The research of Microsoft [11] indicates that the vast volume of data which needs to be detected is becoming one of the major challenges of anti-malware companies. Traditional signature-based and behavior-based malware analysis techniques are difficult to meet the demand, a more effective method is needed [19]. Deep learning is a good choice, under the gpu acceleration, a model can be easily trained and the detection is even more efficient. In addition, inspired by the excellent performance of convolution neural network in image field, we decide to explore a simpler model, converting malware classification tasks into image classification problems.

In fact, recent research of malware analysis, both static and dynamic, is moving from traditional aspects to deep learning. Ronen et al. [15] make a comparison between research papers using Microsoft malware classification challenge dataset (BIG2015). The results suggest that none of 12 papers in 2016 introducing deep learning, but 5 of 17 papers in 2017. Although most of them still rely on solid domain knowledge, researchers are exploring an end-to-end model to extract and fuse malware features automatically.

Nataraj et al. [13] propose first malware embedding method called NatarajImage based on binary file in 2011. Although NatarajImage is believed vulnerable to obfuscation and packing techniques, their work has been followed by many others [1, 7, 8, 18]. Andrew et al. [2] propose another malware embedding method named AndrewImage based on disassembly file at Black Hat conference 2015. As far as we know, AndrewImage has not been introduced in any research paper. Compared with NatarajImage, AndrewImage embeds instruction-level information, which has better robustness and interpretability. Unfortunately, AndrewImage uses so much zero padding that the accuracy still remains a challenge.

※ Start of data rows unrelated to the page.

-- ==== Sys2Proof/Laws/Memory.lean ====
section
/-! SUPPORT. The laws of memory: a read after a write, and that every operation keeps the canonical form. -/

namespace Sys2Proof.Machine

@[simp] theorem Memory.read_nil (a : Nat) : Memory.read [] a = unlistedByte := rfl

theorem Memory.read_cons_cell (b : Nat) (w : Byte) (m : Memory) (a : Nat) :
    Memory.read ((b, w) :: m) a = if a = b then w else Memory.read m a := rfl

/-- A list whose addresses are all above `a` reads as unlisted at `a`. -/
theorem Memory.read_of_forall_lt (m : Memory) (a : Nat) (h : ∀ c ∈ m, a < c.1) :
    Memory.read m a = unlistedByte := by
  induction m with
  | nil => rfl
  | cons c rest ih =>
    obtain ⟨b, w⟩ := c
    have hb : a < b := h (b, w) (by simp)
    rw [Memory.read_cons_cell, if_neg (by omega)]
    exact ih fun c hc => h c (by simp [hc])

theorem Memory.read_cons_same (a : Nat) (v : Byte) (m : Memory) (h : ∀ c ∈ m, a < c.1) :
    Memory.read (Memory.cons a v m) a = v := by
  unfold Memory.cons
  split
  · rw [Memory.read_of_forall_lt m a h]; simp_all
  · simp [Memory.read_cons_cell]

theorem Memory.read_cons_other {a b : Nat} (v : Byte) (m : Memory) (h : b ≠ a) :
    Memory.read (Memory.cons a v m) b = Memory.read m b := by
  unfold Memory.cons
  split
  · rfl
  · simp [Memory.read_cons_cell, h]

/-- The cells after the first of a canonical memory are canonical and above it. -/
theorem Memory.wf_tail {b : Nat} {w : Byte} {m : Memory} (h : Memory.wf ((b, w) :: m)) :
    Memory.wf m ∧ (∀ c ∈ m, b < c.1) ∧ w ≠ unlistedByte ∧ b < 2 ^ 64 := by
  obtain ⟨hs, hc⟩ := h
  rw [List.map_cons, List.pairwise_cons] at hs
  refine ⟨⟨hs.2, fun c hm => hc c (by simp [hm])⟩, fun c hm => hs.1 c.1 ?_, hc (b, w) (by simp)⟩
  exact List.mem_map_of_mem hm

theorem Memory.wf_cons {a : Nat} (v : Byte) {m : Memory} (hm : Memory.wf m) (ha : a < 2 ^ 64)
    (hl : ∀ c ∈ m, a < c.1) : Memory.wf (Memory.cons a v m) := by
  unfold Memory.cons
  split
  · exact hm
  · next hv =>
    refine ⟨?_, ?_⟩
    · rw [List.map_cons, List.pairwise_cons]
      refine ⟨fun x hx => ?_, hm.1⟩
      obtain ⟨c, hc, rfl⟩ := List.mem_map.1 hx
      exact hl c hc
    · intro c hc
      rcases List.mem_cons.1 hc with rfl | hc
      · exact ⟨hv, ha⟩
      · exact hm.2 c hc

/-- Every address of a memory after a write is one of before, or the one written. -/
theorem Memory.mem_write {m : Memory} {a : Nat} {v : Byte} {c : Host.Cell}
    (h : c ∈ Memory.write m a v) : c ∈ m ∨ c.1 = a := by
  have hcons : ∀ r : Memory, c ∈ Memory.cons a v r → c ∈ r ∨ c.1 = a := by
    intro r hr
    unfold Memory.cons at hr
    split at hr
    · exact .inl hr
    · rcases List.mem_cons.1 hr with rfl | hr
      · exact .inr rfl
      · exact .inl hr
  induction m with
  | nil => simpa using hcons [] h
  | cons d rest ih =>
    obtain ⟨b, w⟩ := d
    simp only [Memory.write] at h
    split at h
    · exact hcons _ h
    · split at h
      · exact (hcons _ h).imp_left fun hr => by simp [hr]
      · rcases List.mem_cons.1 h with rfl | h
        · exact .inl (by simp)
        · exact (ih h).imp_left fun hr => by simp [hr]

/-- A write keeps the canonical form. -/
theorem Memory.write_wf {m : Memory} (hm : Memory.wf m) {a : Nat} (ha : a < 2 ^ 64) (v : Byte) :
    Memory.wf (Memory.write m a v) := by
  induction m with
  | nil => exact Memory.wf_cons v hm ha (by simp)
  | cons d rest ih =>
    obtain ⟨b, w⟩ := d
    obtain ⟨hr, hl, hw, hb⟩ := Memory.wf_tail hm
    simp only [Memory.write]
    split
    · next hab =>
      refine Memory.wf_cons v hm ha fun c hc => ?_
      rcases List.mem_cons.1 hc with rfl | hc
      · exact hab
      · exact Nat.lt_trans hab (hl c hc)
    · split
      · next hab => exact Memory.wf_cons v hr ha (hab ▸ hl)
      · next h1 h2 =>
        have hlt : b < a := by omega
        refine ⟨?_, ?_⟩
        · rw [List.map_cons, List.pairwise_cons]
          refine ⟨fun x hx => ?_, (ih hr).1⟩
          obtain ⟨c, hc, rfl⟩ := List.mem_map.1 hx
          rcases Memory.mem_write hc with h | h
          · exact hl c h
          · exact h ▸ hlt
        · intro c hc
          rcases List.mem_cons.1 hc with rfl | hc
          · exact ⟨hw, hb⟩
          · exact (ih hr).2 c hc

/-- Storing bytes keeps the canonical form. -/
theorem Memory.writeBytes_wf (vs : List Byte) {m : Memory} (hm : Memory.wf m) (a : Addr) :
    Memory.wf (Memory.writeBytes m a vs) := by
  induction vs generalizing m a with
  | nil => exact hm
  | cons v vs ih => exact ih (Memory.write_wf hm a.isLt v) (a + 1)

/-- A read of the byte just written. -/
theorem Memory.read_write_same {m : Memory} (hm : Memory.wf m) (a : Nat) (v : Byte) :
    Memory.read (Memory.write m a v) a = v := by
  induction m with
  | nil => exact Memory.read_cons_same a v [] (by simp)
  | cons d rest ih =>
    obtain ⟨b, w⟩ := d
    obtain ⟨hr, hl, -, -⟩ := Memory.wf_tail hm
    simp only [Memory.write]
    split
    · next hab =>
      refine Memory.read_cons_same a v _ fun c hc => ?_
      rcases List.mem_cons.1 hc with rfl | hc
      · exact hab
      · exact Nat.lt_trans hab (hl c hc)
    · split
      · next hab => exact Memory.read_cons_same a v rest (hab ▸ hl)
      · next h1 h2 => rw [Memory.read_cons_cell, if_neg h2]; exact ih hr

/-- A write leaves every other byte alone. -/
theorem Memory.read_write_other (m : Memory) {a b : Nat} (v : Byte) (h : b ≠ a) :
    Memory.read (Memory.write m a v) b = Memory.read m b := by
  induction m with
  | nil => exact Memory.read_cons_other v [] h
  | cons d rest ih =>
    obtain ⟨c, w⟩ := d
    simp only [Memory.write]
    split
    · exact Memory.read_cons_other v _ h
    · split
      · next hac =>
        rw [Memory.read_cons_other v rest h, Memory.read_cons_cell, if_neg (hac ▸ h)]
      · rw [Memory.read_cons_cell, Memory.read_cons_cell, ih]

/-- The reset state's memory is in canonical form. -/
theorem State.reset_mem_wf : Memory.wf State.reset.mem := by
  simp [State.reset, Memory.wf]

end Sys2Proof.Machine
end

To summarize, this paper has the following contributions. 1. We propose a novel image-based malware classification model including a malware embedding method called YongImage and a simple deep neural network named malVecNet. YongImage directly embeds hexadecimal instruction and other metadata into vector space. MalVecNet has better theoretical interpretability and can be trained more effectively. Our model converts malware analysis tasks into image classification problems that do not rely on domain knowledge and time-consuming feature extraction. 2. We successfully train the model on Microsoft malware classification challenge dataset, the results indicate that our model outperforms most of the related work. As far as we know, it is the state-of-the-art solution for large-scale malware classification tasks. 3. We make the code for malware embedding and training based on the model described in this paper, now is available in github.¹

2 Malware Embedding

Formally, malware embedding maps malicious software into a vector space, helps learning algorithms to obtain better performance in malware analysis tasks. Similar to word embedding [12] in Natural Language Processing (NLP), this choice has several advantages—simplicity, effectiveness and the observation that some image-based models trained on huge malware dataset outperform most of traditional signature-based and behavior-based methods. Differently, malware embedding now focuses more on how to choose atomic units.

2.1 NatarajImage and AndrewImage

NatarajImage [13], as shown in Fig. 1, chooses 8-bit malware binary as atomic units, maps whole Portable Executable (PE) file or only .text section into a gray image vector.

Fig. 1.

NatarajImage embedding process

However, even without considering obfuscation and packing techniques, Ahmadi et al. [1] find that the texture pattern of NatarajImage in different malware families may be exactly similar. Therefore, models based on NatarajImage are vulnerable to attackers.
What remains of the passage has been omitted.